The value of Midwestern Farmland continues to flatten, according to two recent surveys from Federal Reserve Banks. Central Corn Belt farmland rose just 1% during the third quarter versus the previous quarter, reports the Federal Reserve Bank of Chicago. The value of Central and Southern Plains dryland and irrigated cropland rose 0.9% and 2.8%, respectively, and ranchland increased 2% in the third quarter compared to the second quarter, reports the Federal Reserve Bank of Kansas City.
The Chicago Fed bank indicates the value of "good" agricultural farmland rose 14% on an annual basis for the period ending Sept. 30. The value of Indiana farmland surged 18% followed by a 17% rise in Michigan, a 16% rise in Illinois, a 14% gain in Wisconsin and a 9% increase in Iowa. On a quarter-versus-quarter basis, Michigan reports a 5% increase, Indiana and Wisconsin each report a 2% rise, Illinois lists a 1% increase and Iowa reports a 1% decrease. The survey also found more Corn Belt bankers leaning toward a decline in farmland values during the fourth quarter -- only 4% anticipate a rise in farmland values, 21% anticipate a decrease in values while 75% foresaw stable farmland values during the fourth quarter.

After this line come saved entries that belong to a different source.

/-- R26, R123: the pins of absent ports are never read. Two profiles that differ in them alone give every identifier the
same pair and every pin the same code, and a pin of no present port gets 0. -/
def Obligations.AbsentPortsPinsAreNeverRead : Prop :=
  ∀ P Q : Profile, P.roleCodes = Q.roleCodes → (∀ i : PortIdx, P.present i = Q.present i) →
    (∀ i : PortIdx, P.present i = true → P.rx i = Q.rx i ∧ P.tx i = Q.tx i) →
    (∀ id, P.lookupPins id = Q.lookupPins id) ∧ (∀ pin, P.roleOf pin = Q.roleOf pin) ∧
      ∀ pin, (∀ p : SerialPort, P.present p.idx = true → pin ≠ P.rx p.idx ∧ pin ≠ P.tx p.idx) → P.roleOf pin = 0

/-- R126: under `NO_ALIAS` ROLE_OF is the left inverse of the Port Table and gives 0 exactly for the pins of no present
port; without it, it still holds for the receive pin of the lowest present port and fails for a role whose pin an
earlier role has. -/
def Obligations.RoleOfIsLeftInverseOfLookup : Prop :=
  ∀ P : Profile, P.failedCheck = none →
    (P.NoAlias →
      (∀ p : SerialPort, P.present p.idx = true →
        P.roleOf (P.lookupPins p.id).rx = P.roleCode p .rx ∧ P.roleOf (P.lookupPins p.id).tx = P.roleCode p .tx) ∧
      ∀ pin, P.roleOf pin = 0 ↔ ∀ i : PortIdx, P.present i = true → pin ≠ P.rx i ∧ pin ≠ P.tx i) ∧
    (∀ p : SerialPort, P.present p.idx = true → (∀ q : SerialPort, q.idx < p.idx → P.present q.idx = false) →
      P.roleOf (P.lookupPins p.id).rx = P.roleCode p .rx) ∧
    ∀ (pre post : List (SerialPort × Dir)) (p : SerialPort) (d : Dir),
      [(SerialPort.one, Dir.rx), (.one, .tx), (.two, .rx), (.two, .tx), (.three, .rx), (.three, .tx)] =
        pre ++ (p, d) :: post →
      (∃ e ∈ pre, isPresentRole P (P.pinOf p d) e.1 e.2) → P.roleOf (P.pinOf p d) ≠ P.roleCode p d

/-- R127: ROLE_OF is total on the pins of `PIN_W` bits and idempotent, and its output is 0 or one of the six role
codes. -/
def Obligations.RoleOutputIsZeroOrARoleCode : Prop :=
  ∀ (s : State) (pin : Pin), s.Configured → pin < 2 ^ s.profile.pinW →
    ∃ i t u, decode s.profile (.pin pin) = .ok i ∧ exec i s = .next t ∧ exec i t = .next u ∧ u.role = t.role ∧
      (t.role = 0 ∨ ∃ p d, t.role = s.profile.roleCode p d)

/-! ### Commands, frames and independence -/

/-- R84, R179: the block decodes no command, so each of the nine command words completes with the block and the
requester's side as they were. That a command word is an operation without effect, not none at all, is the model's
reading (log entry 7). -/
def Obligations.CommandsLeaveTheBlockUnchanged : Prop :=
  ∀ (s : State) (i : Instr), s.Configured →
    ((∃ c, encode i = .cmd c) ∨ ∃ m, encode i = .cmdSubMode m) → exec i s = .next s

/-- The frame of the LOOKUP_PINS rows: only PTAB's ports and the samples change. The samples are the
model's choice (log entry 6). -/
def Obligations.LookupFrame : Prop :=
  ∀ (i : Instr) (id : PortId) (s t : State), encode i = .portId id → exec i s = .next t →
    t.profile = s.profile ∧ t.pin = s.pin ∧ t.options = s.options ∧ t.role = s.role ∧ t.cfg = s.cfg ∧
      t.requests = s.requests ∧ t.portId = id ∧ t.samples = s.samples ++ [.pins ⟨t.rxPin, t.txPin⟩]

/-- The frame of the ROLE_OF rows: only PROLE's ports and the samples change. R125: nothing is reserved. The samples
are the model's choice (log entry 6). -/
def Obligations.RoleFrame : Prop :=
  ∀ (i : Instr) (pin : Pin) (s t : State), encode i = .pin pin → exec i s = .next t →
    t.profile = s.profile ∧ t.portId = s.portId ∧ t.options = s.options ∧ t.rxPin = s.rxPin ∧ t.txPin = s.txPin ∧
      t.cfg = s.cfg ∧ t.requests = s.requests ∧ t.pin = pin ∧ t.samples = s.samples ++ [.role t.role]
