/-- Settles O21: without the capability the codes make the word a fallback, and with it every parity is recognised. -/
theorem extendedParityNeedsTheCapability : Obligations.ExtendedParityNeedsTheCapability := by
  intro s o hc hcode
  refine ⟨_, _, rfl, exec_of_decode_ok (w := .lineOpt o) hc rfl, fun hext => ?_, fun hext p st d c ht htoken => ?_⟩
  · have hparity : s.profile.parityOk (parityField o) = false := by
      obtain h | h := hcode <;> rw [h, Profile.parityOk, hext] <;> rfl
    exact Profile.encode_of_fieldsOk_eq_false hc (Profile.fieldsOk_eq_false_iff.2 (.inl hparity))
  · have hown : ownToken s.profile o = true := by
      rw [ownToken_of_tripleOf ht, Profile.recognises_of_extParity hext, htoken]
      rfl
    exact Option.some.inj ((Profile.token_eq_encode ht hown).symm.trans htoken)

/-- Settles O22: stop code 1 is not recognised. -/
theorem onePointFiveStopBitsGiveTheDefault : Obligations.OnePointFiveStopBitsGiveTheDefault := by
  intro s x d p hc
  have hstop : stopOk (stopField (x ++ d ++ p ++ 1#2)) = false := by
    obtain ⟨-, -, -, hs⟩ := fields_append x d p 1#2
    rw [hs]
    rfl
  exact ⟨_, _, rfl, exec_of_decode_ok (w := .lineOpt (x ++ d ++ p ++ 1#2)) hc rfl,
    Profile.encode_of_fieldsOk_eq_false hc (Profile.fieldsOk_eq_false_iff.2 (.inr (.inl hstop)))⟩

/-- Settles O24: every row completes, and ENCODE gives a token of the table at a recognised key. -/
theorem encodeIsTotalOnRecognisedTokens : Obligations.EncodeIsTotalOnRecognisedTokens := by
  intro s o hc
  obtain ⟨p, st, d, hp, htoken⟩ := Profile.encode_eq_token hc o
  exact ⟨_, _, p, st, d, rfl, exec_of_decode_ok (w := .lineOpt o) hc rfl, hp, htoken⟩

end Machine

end Sys2Proof

/-! The step as the execution of the decoded operation (60_exceptions.md R182). -/

namespace Sys2Proof.Machine

/-- Settles O8: on a word that decodes, the step and the decoded row's execution both drive that word on the state that
holds the later operations. -/
theorem stepRunsDecodedInstruction : Obligations.StepRunsDecodedInstruction := by
  intro s w rest i hc hr hd
  have hstep : step s = .next ({ s with requests := rest }.driveWord w) := step_of_decode_ok hc hr hd
  have hexec : exec i { s with requests := rest } = .next ({ s with requests := rest }.driveWord w) :=
    exec_of_decode_ok (s := { s with requests := rest }) hc hd
  exact hstep.trans hexec.symm

end Sys2Proof.Machine

/-! The state after reset, the base of the invariants, and the step that has nothing to present (10_state.md R36,
R190). -/

namespace Sys2Proof.Machine

/-- TP_A with the AVR example tokens passes `WF` and fits its widths (R30). -/
theorem failedCheck_resetProfile : Config.resetProfile.failedCheck = none := by decide

theorem State.inv_powerUp {P : Profile} (h : P.failedCheck = none) : (State.powerUp P).Inv :=
  ⟨h, State.settled_powerUp P⟩

theorem State.powerUp_samples_produced (P : Profile) : ∀ o ∈ (State.powerUp P).samples, outputProduced P o := by
  rw [State.powerUp_samples]
  exact List.forall_mem_nil _

/-- Settles O4: reset powers up a profile that passes its checks. -/
theorem resetMeetsInvariant : Obligations.ResetMeetsInvariant :=
  ⟨State.inv_powerUp failedCheck_resetProfile, State.withinWidths_powerUp failedCheck_resetProfile,
    State.powerUp_samples_produced Config.resetProfile⟩

/-- A configured block to which nothing is presented holds its state. -/
theorem step_of_requests_nil {s : State} (hc : s.Configured) (hr : s.requests = []) : step s = .next s := by
  simp only [step, show s.profile.failedCheck = none from hc, State.fetch_nil s hr]

/-- Settles O9: there is nothing to fetch, so the step idles. -/
theorem stepWithoutRequestHoldsState : Obligations.StepWithoutRequestHoldsState :=
  fun _ => step_of_requests_nil

end Sys2Proof.Machine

The Kansas City Fed bank says nonirrigated cropland values rose 19% compared to a year earlier for the period ending Sept. 30. Irrigated cropland rose 21.5% and ranchland values saw an annual gain of 15%. On a quarterly basis, the value of irrigated cropland rose 0.9% in the third quarter versus the second quarter while nonirrigated cropland increased 2.8% and ranchland rose 2%. Kansas reported a 22.5% annual increase in the value of nonirrigated cropland, Missouri rose 27%, Nebraska gained 13%, Oklahoma rose 12% and the mountain states of Colorado, northern New Mexico and Wyoming gained 21%. Kansas listed a 17% rise in the value of ranchland, Missouri listed a 13% gain, Nebraska rose 19.5%, Oklahoma rose 8% and the Mountain States increased 6%.